_WHAT IS REQUIRED_.
The required output is the exact run of lines below that opens at the line with "let double := s.wave.hnd && x.handleable" and closes at the line with "s'.tree? s.wave.tree = some t' ∧ ∃".

_ENTRIES SUPPLIED_.
/-- Delivers a held fault of a tree as R236 directs (R249). -/
def State.deliverHeld (s : State) (id : Nat) (h : Held) : State :=
  let s := s.updTree id fun t => { t with held := t.held.filter (· ≠ h) }
  match h.stop, s.tree? id with
  | some r, some t =>
    (s.stopTree t r).updWave h.wid fun w => if w.tree == id && w.status != .ended then { w with status := .faulted } else w
  | _, _ => s.asWave h.wid fun s => match s.wave.frag, s.tree? id with
    | some f, some t => s.deliver t f h.flt h.ret h.q
    | _, _ => s

/-- A tree goes on after a debug stop, each fault held delivered first, as in a run that is not stopped (R248); one saved for the stop resumes. -/
def State.continueTree (s : State) (id : Nat) : State :=
  let s := (match s.tree? id with | some t => t.held | none => []).foldl (fun (s : State) h => s.deliverHeld id h) s
  let s := s.updTree id fun t => { t with debug := false, save := if t.saveWhy = 2 then false else t.save
                                          noStart := if t.saveWhy = 2 then false else t.noStart, saveWhy := if t.saveWhy = 2 then 0 else t.saveWhy }
  { s with saved := s.saved.map fun x => if x.tree.id == id && x.tree.saveWhy = 2 then { x with tree := { x.tree with saveWhy := 0 } } else x }

/-- HALT (R248): of an L-mode tree at once; of a C-mode tree when its forced save has come about. A tree that is saved for its own resume is in its
debug stop from now on. -/
def execDbgHalt (desk queue index : Nat) (s : State) : Host.Outcome State Fault Refusal :=
  s.debugCmd desk queue index 0 false fun s x _ =>
    match s.tree? x.dbgTree with
    | none => ({ s with saved := s.saved.map fun v => if v.held && v.tree.id == x.dbgTree then { v with tree := { v.tree with saveWhy := 2 } } else v } : State).acted x
    | some t =>
      if !t.cmode then (s.updTree t.id fun t => { t with debug := true }).acted x
      else if t.save || t.savable then (s.askSave t.id 2).updSlot desk queue index fun y => { y with started := true }
      else s.unacted x

/-- Whether the HALT of a C-mode tree has been decided: the save it asked for is made, or will not be. -/
def State.haltOver (s : State) (x : Slot) : Bool :=
  x.type = 6 && x.command = 0 && x.started && match s.tree? x.dbgTree with | some t => !t.save || t.saveWhy ≠ 2 | none => true

/-- The HALT of a C-mode tree completes: with status 6 where no debug stop came about (DESIGN CHOICE, assumption log 76). -/
def State.endHalt (s : State) (x : Slot) : State := if (s.debugSaved x.dbgTree).isSome then s.acted x else s.unacted x

/-- CONTINUE (R249). -/
def execDbgContinue (desk queue index : Nat) (s : State) : Host.Outcome State Fault Refusal :=
  s.debugCmd desk queue index 1 false fun s x _ => (s.continueTree x.dbgTree).acted x

/-- The wave of a held tree that STEP names: of the grid of lowest ordinal (assumption log 60). -/
def State.stepWave (s : State) (tree num : Nat) : Option Wave :=
  ((s.wavesOf tree).filter fun w => w.num == num).sortBy (fun a b => decide (a.grid ≤ b.grid)) |>.head?

/-- Bytes of a STEP report (R383): a 32-byte record per slot and the split-stack depth. -/
def reportBytes : Nat := 68
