/-- 09 R147, 13 R216, R227: an instruction that names a pending register stalls; when the value returns only at the commit of the wave's quantum the quantum
ends first; when the access failed its fault is raised here, at the access's PC. That it waits also with no lane enabled is the model's choice (assumption
log 55). -/
def Obligations.PendingRegisterWaits : Prop :=
  ∀ (e : Enc) (site : Site) (touch : List Reg) (body : Frag → Tree → Act) (s : State) (f : Frag) (t : Tree) (p : Far) (ps : List Far),
    s.wave.frag = some f → s.tree? s.wave.tree = some t → s.wave.sigmis = none → s.wave.errs = [] → s.wave.lcnt = 0 → f.after = none →
    s.wave.pendingOn touch = p :: ps →
    ((∀ x ∈ p :: ps, x.err = none) → (t.cmode = true ∨ ∀ x ∈ p :: ps, x.quantum ≠ some s.wave.qnt) → s.issue e true site touch body = .next s.stall) ∧
    ((∀ x ∈ p :: ps, x.err = none) → t.cmode = false → (∃ x ∈ p :: ps, x.quantum = some s.wave.qnt) →
      s.issue e true site touch body = .next s.endQuantum) ∧
    (∀ c a, p.err = some (c, a) → s.issue e true site touch body = .next (s.raise { code := c, addr := a, pc := some p.pc }))

/-- 14 R236 to R241, Table 14-3: taking an exception: a fault of class H outside chorus mode, with a handler set and the wave not in handler state, saves the
fault, its address, the PC, the datum and the delay slot's target or split with the PC of its branch, sets HND, and goes on at the code base plus %hpc with the
same lanes; what the instruction had waited for is forgotten; nothing else changes. -/
def Obligations.TakingAnException : Prop :=
  ∀ (s : State) (f : Frag) (t : Tree) (x : Flt) (ret : Bool), s.wave.frag = some f → s.tree? s.wave.tree = some t → held s t = false →
    t.cmode = false → x.handleable = true → s.wave.hnd = false → s.wave.hpc ≠ 0 →
    let w := s.wave
    let m := x.lanes.getD f.mask
    let word := m.toNat * 2 ^ 32 + 2 ^ 15 + (if (f.after.any After.isSplit) = true then 2 ^ 14 else 0) + (if x.tcls then 2 ^ 13 else 0) + (if ret then 2 ^ 12 else 0) +
      (if f.after.isSome then 2 ^ 11 else 0) + (if w.cur then 2 ^ 10 else 0) + x.code
    let go := some { f with pc := BitVec.ofNat 64 t.code.addr + w.hpc, after := none, branch := none }
    let from' := f.branch.getD (f.pc - 4)
    ∀ tgt split, (f.after = none → tgt = w.etgt ∧ split = none) → (∀ g, f.after = some (.goto g) → tgt = g ∧ split = some (from', .goto g)) →
      (∀ g j, f.after = some (.split g j) → tgt = w.etgt ∧ split = some (from', .split g j)) →
      s.raise x ret = { s with wave := { w with
        fault := BitVec.ofNat 64 word, faddr := x.addr, epc := f.pc, fdat := x.fdat, etgt := tgt, psplit := split, stalled := false, ticket := none
        slotA := if w.cur then w.slotA else go, slotB := if w.cur then go else w.slotB } }

/-- 14 R236, R240, R242: a fault that no handler takes ends the wave's run and stops its tree at the fault's quantum, with a record of the fault; a second
fault of class H in handler state is recorded as a double fault under the first one's code. The code of a double fault's record is read as log entry 33 says. -/
def Sys2Proof.Stmt.StoppingFault : Prop :=
  ∀ (s : State) (f : Frag) (t : Tree) (x : Flt) (ret : Bool), s.wave.frag = some f → s.tree? s.wave.tree = some t → held s t = false →
    t.cmode = false → (x.handleable = false ∨ s.wave.hnd = true ∨ s.wave.hpc = 0) →
    let double := s.wave.hnd && x.handleable
    let s' := s.raise x ret
    s'.wave.status = .faulted ∧ s'.mem = s.mem ∧ s'.slices = s.slices ∧ s'.accs = s.accs ∧ s'.wave.v = s.wave.v ∧ s'.wave.s = s.wave.s ∧
    ∃ r t', r.q = s.wave.qnt ∧ r.wave = s.wave.num ∧ r.code = (if double then s.wave.fault.toNat % 256 else x.code) ∧
      s'.tree? s.wave.tree = some t' ∧ ∃ q rs, t'.stop = some (q, rs ++ [r]) ∧ q ≤ s.wave.qnt

/-- 17 R343, 14 R236, 20 R344: TLATE in chorus mode stops the grid at this count for its rewind: no wave of it issues in a later cycle, a pending slip is
dropped, and the abort falls due. -/
def Sys2Proof.Stmt.LateFaultRewinds : Prop :=
  ∀ (s : State) (f : Frag) (t : Tree) (ret : Bool), s.wave.frag = some f → s.tree? s.wave.tree = some t → t.cmode = true → t.stop = none →
    let s' := s.raise { code := TLATE } ret
    (∃ t', s'.tree? s.wave.tree = some t' ∧ t'.stop = some (s.chc, []) ∧
      ∀ (s2 : State) (w : Wave), s2.tree? w.tree = some t' → s.chc < s2.chc → s2.cmodeMay w = false) ∧ s'.slip = none ∧ (∃ d ∈ s'.agenda, d.at_ = s.chc ∧ d.ev = .abort t.ctask s.chc) ∧
    s'.mem = s.mem ∧ s'.slices = s.slices

/-- 14 R236, R240, R242, 17 R343: a fault that no handler takes stops its tree; TLATE in chorus mode falls to the rewind. -/
def Obligations.StoppingFaults : Prop := StoppingFault ∧ LateFaultRewinds

/-- 14 R239, R244: TRAP retires and then raises its code: with a handler set it enters it, %epc at the TRAP itself and RET set. -/
def Sys2Proof.Stmt.TrapEntersTheHandler : Prop :=
  ∀ (c : BitVec 7) (s : State) (f : Frag) (t : Tree), Ready (.trap c) s f t →
    (∃ s', exec (.trap c) s = .next s') ∧
    (f.after = none → t.cmode = false → held s t = false → s.wave.hnd = false → s.wave.hpc ≠ 0 → s.wave.dispre = none → s.wave.op = none → ∃ s' : State, exec (.trap c) s = .next s' ∧
      s'.wave.epc = f.pc ∧ s'.wave.hnd = true ∧ s'.wave.fault.toNat % 1024 = 128 + c.toNat ∧ s'.wave.fault.getLsbD 12 = true ∧
      s'.wave.fault.toNat / 2 ^ 32 = f.mask.toNat ∧ s'.wave.faddr = 0 ∧
      ∃ g, s'.wave.getSlot s.wave.cur = some g ∧ g.pc = BitVec.ofNat 64 t.code.addr + s.wave.hpc ∧ g.mask = f.mask ∧ g.after = none)

/-- 14 R245: ERET outside handler state raises PERM; in it it leaves handler state and goes on at %epc, or after the instruction there when RET is set; when the
fault stood in a delay slot, through that slot to the saved target or split, or past the slot at once when RET is set; the branch then stands where it stood when its slot faulted
(11 R181). That the pending split stays after it is the model's reading (assumption log 33). In a delay slot it raises DSLOT. -/
def Obligations.ReturnFromException : Prop :=
  (∀ (s : State) (f : Frag) (t : Tree), Ready .eret s f t →
    let w := s.wave
    let s' := { s with wave := { w with fault := w.fault &&& ~~~(0x8000 : Dword), psplit := none } }
    let len := s.lenAt t w.core w.epc
    (w.hnd = false → Raises .eret s { code := PERM }) ∧
    (w.hnd = true → w.fault.getLsbD 11 = false → w.fault.getLsbD 12 = false → Completes .eret s s' (.to w.epc none)) ∧
    (w.hnd = true → w.fault.getLsbD 11 = false → w.fault.getLsbD 12 = true → Completes .eret s s' (.to (w.epc + BitVec.ofNat 64 len) none)) ∧
    ∀ at_ back, (w.fault.getLsbD 14 = false → at_ = (w.psplit.map (·.1)).getD (w.epc - 4) ∧ back = .goto w.etgt) → (w.fault.getLsbD 14 = true → w.psplit = some (at_, back)) →
      (w.hnd = true → w.fault.getLsbD 11 = true → w.fault.getLsbD 12 = false → Completes .eret s s' (.to w.epc (some (at_, back)))) ∧
      (w.hnd = true → w.fault.getLsbD 11 = true → w.fault.getLsbD 12 = true → Completes .eret s s' (.apply at_ back))) ∧
  ∀ (s : State) (f : Frag) (t : Tree), s.wave.frag = some f → s.tree? s.wave.tree = some t → s.wave.lcnt = 0 → f.after.isSome = true →
    Raises .eret s { code := DSLOT }

/-- 14 R246, R247, R249, 09 R142: BRK stops an L-mode tree of a desk whose debug session a debugger holds and has no effect otherwise; SIGCK compares the signature, clears it and adds nothing
to it; the undefined major raises ILLOP. -/
def Sys2Proof.Stmt.BreakSignatureUndefined : Prop :=
  ∀ (a : BitVec 5) (s : State) (f : Frag) (t : Tree),
    let session := ∃ d, s.desk? t.desk = some d ∧ d.held ≠ none
    (Ready .brk s f t → (t.cmode = false → session → Completes .brk s (s.updTree t.id fun t => { t with debug := true }) .seq) ∧
      (t.cmode = true ∨ ¬ session → Completes .brk s s .seq)) ∧
    (Ready (.sigck a) s f t →
      (f.sig = (s.wave.rs a.toNat).setWidth 32 → exec (.sigck a) s =
        .next (State.retire { s with wave := s.wave.setFrag { f with sig := 0 } } ⟨(Instr.sigck a).bytes, []⟩ .seq)) ∧
      (f.sig ≠ (s.wave.rs a.toNat).setWidth 32 → Raises (.sigck a) s { code := SIGMIS })) ∧
    (s.wave.frag = some f → s.tree? s.wave.tree = some t → Raises .udf s { code := ILLOP })

/-- 14 R239, R244, R246, R247, 09 R142: TRAP, BRK, SIGCK and the undefined major. -/
def Obligations.TrapBreakSignatureUndefined : Prop := TrapEntersTheHandler ∧ BreakSignatureUndefined
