-- ==== Sys2Proof/Laws/PerInstr.lean ====
section
/-! SUPPORT. Per-instruction laws: family LengthBit, the length of an instruction word and its parcel bit (09_encoding.md R131). -/

namespace Sys2Proof.Laws

/-- The word of an instruction lies within its length, and bit 0 of an encoded one tells a 16-bit word (0) from a 32-bit one (1). -/
def LengthBit.Statement (i : Instr) : Prop :=
  i.encode < 2 ^ (8 * i.len) ∧ (i.encode ≠ 0 → i.encode % 2 = if i.len = 2 then 0 else 1)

_ANSWER TO THIS EXERCISE_.
    let double := s.wave.hnd && x.handleable
    let s' := s.raise x ret
    s'.wave.status = .faulted ∧ s'.mem = s.mem ∧ s'.slices = s.slices ∧ s'.accs = s.accs ∧ s'.wave.v = s.wave.v ∧ s'.wave.s = s.wave.s ∧
    ∃ r t', r.q = s.wave.qnt ∧ r.wave = s.wave.num ∧ r.code = (if double then s.wave.fault.toNat % 256 else x.code) ∧
      s'.tree? s.wave.tree = some t' ∧ ∃ q rs, t'.stop = some (q, rs ++ [r]) ∧ q ≤ s.wave.qnt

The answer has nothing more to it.